# MATERIAL FOR THIS EXERCISE:
================
/-! ### Works, plans and placements -/

def State.findWork (s : State) (ring seq : Nat) : Option Work :=
  s.works.find? (fun w => decide (w.ring = ring) && decide (w.seq = seq))

def State.updWork (s : State) (ring seq : Nat) (f : Work → Work) : State :=
  { s with works := s.works.map (fun w => if w.ring = ring ∧ w.seq = seq then f w else w) }

/-- PLAN_ID of a work descriptor (11 R297). -/
def Work.planId (w : Work) : Nat := fieldAt w.desc 8 4

/-- OP of a descriptor (11 R297, R315). -/
def Work.op (w : Work) : Nat := fieldAt w.desc 12 1

def Work.isRun (w : Work) : Bool := decide (w.op = 1)

def State.findPlan (s : State) (fn id : Nat) : Option Plan :=
  s.plans.find? (fun p => decide (p.fn = fn) && decide (p.id = id))

def State.planOf (s : State) (w : Work) : Option Plan := s.findPlan w.fn w.planId

def State.imageOf (s : State) (w : Work) (i : Nat) : Option Image :=
  match s.planOf w with
  | some p => p.images[i]?
  | none => none

def State.placedAt (s : State) (i : Nat) : Option Placed := s.turn.placed[i]?

def State.updPlaced (s : State) (i : Nat) (f : Placed → Placed) : State :=
  { s with turn := { s.turn with placed := s.turn.placed.modify i f } }

/-- Cores pinned to or reserved for chains other than the work's own. -/
def State.pinnedToOthers (s : State) (w : Work) : List Nat :=
  s.works.flatMap (fun x => if x.ring = w.ring ∧ x.seq = w.seq then [] else x.chain.pins)

/-- The persistent streams of a chain are disarmed on some of its cores (08 R226). -/
def State.disarm (s : State) (w : Work) (cores : List Nat) : State :=
  (cores.filter (fun c => !(s.pinnedToOthers w).contains c)).foldl (fun t c => t.updCore c (fun k => { k with engines := [] })) s

/-- The image of a placed slice. -/
def State.placedImage (s : State) (p : Placed) : Option Image :=
  match s.findWork p.ring p.seq with
  | some w => s.imageOf w p.slice
  | none => none

/-- Whether a placed slice can still abort: it has not aborted, and the tail has not committed it. -/
def Placed.active (p : Placed) : Bool :=
  match p.st with
  | .aborted _ => false
  | _ => true

def Placed.isRunning (p : Placed) : Bool := decide (p.st = .running)

/-- Number of argument bytes and host address of argument `a` of a work (11 R297): two arguments inline, the others from its
table. -/
def Work.narg (w : Work) : Nat := fieldAt w.desc 14 1
def Work.argAddr (w : Work) (a : Nat) : Nat :=
  if a < 2 then fieldAt w.desc (16 + 16 * a) 8 else fieldAt w.argTable (16 * (a - 2)) 8
def Work.argBytes (w : Work) (a : Nat) : Nat :=
  if a < 2 then fieldAt w.desc (24 + 16 * a) 4 else fieldAt w.argTable (16 * (a - 2) + 8) 4

/-! ### The memory outside core memory that a slice sees -/

def Region.target (r : Region) : Nat := r.base / 2 ^ 44 % 256
def Region.key (r : Region) : Nat := r.base % 2 ^ 52
def Region.chip (r : Region) : Nat := r.base / 2 ^ 52

/-- A number of what the bits of a work's slices may depend on (12 R321): its plan and its inputs. -/
def State.seedOf (s : State) (w : Work) : Nat :=
  bytesToNat ((match s.planOf w with
    | some plan => plan.odig
    | none => []) ++ w.idig.getD [])

/-- The staging copy of a work that holds a class key. -/
def Work.copyOf (w : Work) (key : Nat) : Option StageCopy :=
  w.copies.find? (fun c => decide (c.base ≤ key) && decide (key < c.base + c.bytes))

/-- What placed slice `p` of work `w` reads at a class key: its own overlay, then the work's staging copies (08 R230; 13
R347), then HBM. An output byte that nothing has written reads as a free value. -/
def State.sliceRead (s : State) (w : Work) (p : Placed) (key : Nat) : Byte :=
  match SMap.get none p.overlay key with
  | some b => b
  | none =>
    if key / 2 ^ 44 = 0xFE then
      match SMap.get none w.hostOut (key % 2 ^ 44) with
      | some b => b
      | none =>
        if (match s.imageOf w p.slice with
            | some im => im.regions.any (fun r => decide (r.target = 0xFE) && decide (r.kind = 1)
                && decide (r.key ≤ key) && decide (key < r.key + r.bytes))
            | none => false) then Mem.readByte w.hostIn (key % 2 ^ 44)
        else Config.freeByte 200 (s.seedOf w) key
    else
      match w.copyOf key with
      | some c => Mem.readByte c.data key
      | none => s.hbm.readKey key

/-- Whether regions, of which `fuel` may serve, cover `n` bytes from a class key on. -/
def coveredBy (rs : List Region) : Nat → Nat → Nat → Bool
  | 0, _, n => decide (n = 0)
  | fuel + 1, key, n =>
    if n = 0 then true
    else
      let ends := (rs.filter (fun r => decide (r.key ≤ key) && decide (key < r.key + r.bytes))).map (fun r => r.key + r.bytes - key)
      let m := ends.foldl max 0
      if m = 0 then false else coveredBy rs fuel (key + m) (n - m)

/-- Whether a range at a class key is open to a slice on logical chip `chip` (08 R229, R230, R220, R236): within its class, or in the
chip's declared host regions, none of them of KIND 1 where it writes. -/
def State.sliceRangeOk (s : State) (im : Image) (chip key n : Nat) (writes : Bool) : Bool :=
  if key / 2 ^ 44 = 0xFE then
    let rs := im.regions.filter (fun r => decide (r.target = 0xFE) && decide (r.chip = chip))
    coveredBy rs rs.length key n
      && !(writes && rs.any (fun r => decide (r.kind = 1) && decide (r.key < key + n) && decide (key < r.key + r.bytes)))
  else s.hbm.validKey true key && s.hbm.validKey true (key + n - 1)
    && decide ((key % 2 ^ 44) / mirrorBit = ((key + n - 1) % 2 ^ 44) / mirrorBit)

def insertOnce (x : Nat) (l : List Nat) : List Nat := if l.contains x then l else l ++ [x]

/-- The stacks that an access of `n` bytes at a class key reaches: a read the one that serves it, a write both copies of the mirrored
class. -/
def Hbm.stacksOf (h : Hbm) (key n : Nat) (writes : Bool) : List Nat :=
  if key / 2 ^ 44 = 0xFE then []
  else
    let starts := key :: ((List.range (n / 4096 + 1)).map (fun i => (key / 4096 + 1 + i) * 4096)).filter (fun k => decide (k < key + n))
    (starts.flatMap (fun k => ((if writes then h.places k else (h.places k).take 1)).map (fun x => x / 2 ^ 36))).eraseDups

/-- Notes that placed slice `i` has accessed the stacks of a class range (09 R257). -/
def State.sliceTouch (s : State) (i key n : Nat) (writes : Bool) : State :=
  s.updPlaced i (fun p => { p with touched := (s.hbm.stacksOf key n writes).foldl (fun l k => insertOnce k l) p.touched })

/-- Writes bytes of a placed slice outside core memory: into its overlay, until it commits (10 R264). -/
def State.sliceWrite (s : State) (i key : Nat) (bs : List Byte) : State :=
  (s.sliceTouch i key bs.length true).updPlaced i (fun p => { p with overlay := SMap.setList none p.overlay key (bs.map some) })

/-- Reads `n` bytes of a placed slice outside core memory. -/
def State.sliceReads (s : State) (w : Work) (p : Placed) (key n : Nat) : List Byte :=
  (List.range n).map (fun j => s.sliceRead w p (key + j))

/-! ### Aborts (10 R285; 08 R232) -/

/-- A core whose slice has ended or aborted: it holds no slice, and its units are idle. Core memory keeps its bytes
(08 R213); an abort restores the barrier counters, and the persistent streams that were armed as the slice started. -/
def Core.stop (core : Core) (aborted : Bool) : Core :=
  { core with
    ctx := { core.ctx with work := none }
    seq := { marks := if aborted then [] else core.seq.marks }
    units := []
    flights := []
    engines := (if aborted then core.startEngines else core.engines).map (fun e => (e.1, { e.2 with pass := none }))
    counters := if aborted then core.startCounters else core.counters
    counters2 := if aborted then core.startCounters2 else core.counters2 }

/-- Charges a non-determinism event (12 R325) to a placed slice; `i` is 0 ND_BRAKE to 5 ND_SPARE. -/
def State.nondet (s : State) (i : Nat) (p : Placed) : State :=
  (s.bump (audNd i) 1).event (0x10 + i) 0 p.ring p.seq p.slice

/-- Charges a non-determinism event to placed slice `i`: its run counts it when it commits (12 R325). -/
def State.ndPlaced (s : State) (i k : Nat) : State :=
  match s.placedAt i with
  | some p => (s.nondet k p).updPlaced i (fun q => { q with nd := q.nd ++ [k] })
  | none => s

/-- Charges an event to the work of placed slice `i` itself: the run that commits counts it (12 R325). -/
def State.ndCarried (s : State) (i k : Nat) : State :=
  match s.placedAt i with
  | some p => (s.nondet k p).updWork p.ring p.seq (fun w => { w with sums := { w.sums with carried := w.sums.carried + 1 } })
  | none => s

/-- Aborts placed slice `i` (10 R285): staged outputs and cross-chip words are discarded, barrier counters restored, and the
work re-runs, or ends with `status` where the rule says that it is not re-executed. `cause` is the cause of R335. -/
def State.abortSlice (s : State) (i cause : Nat) (status : Option Nat) : State :=
  match s.placedAt i with
  | none => s
  | some p =>
    if p.active then
      let s1 := p.cores.foldl (fun t c => t.updCore c (fun k => if k.ctx.work = some i then k.stop true else k)) s
      let s2 := s1.updPlaced i (fun q => { q with st := .aborted cause, status := status, overlay := [], out := [] })
      let s3 := { s2 with mesh := s2.mesh.filter (fun l => !p.cores.contains l.src) }
      let s4 := s3.updWork p.ring p.seq (fun w => { w with
        rank := { w.rank with rerun := true }
        result := if status.isSome then status else w.result })
      s4.event 0x20 cause p.ring p.seq p.slice
    else s

/-- The record of an error met by the slice that core `c` runs. -/
def State.sliceRec (s : State) (c : Nat) : ErrRec :=
  match (s.core c).ctx.work with
  | none => { inst := c }
  | some i =>
    match s.placedAt i with
    | none => { inst := c }
    | some p => { inst := c, ring := p.ring, seq := p.seq, slice := p.slice, lcore := (s.core c).ctx.logical }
================
# THE PROBLEM:
The required output is the number of lines in the records that contain the word "updCore", with nothing added.

# WRITTEN RESPONSE:
2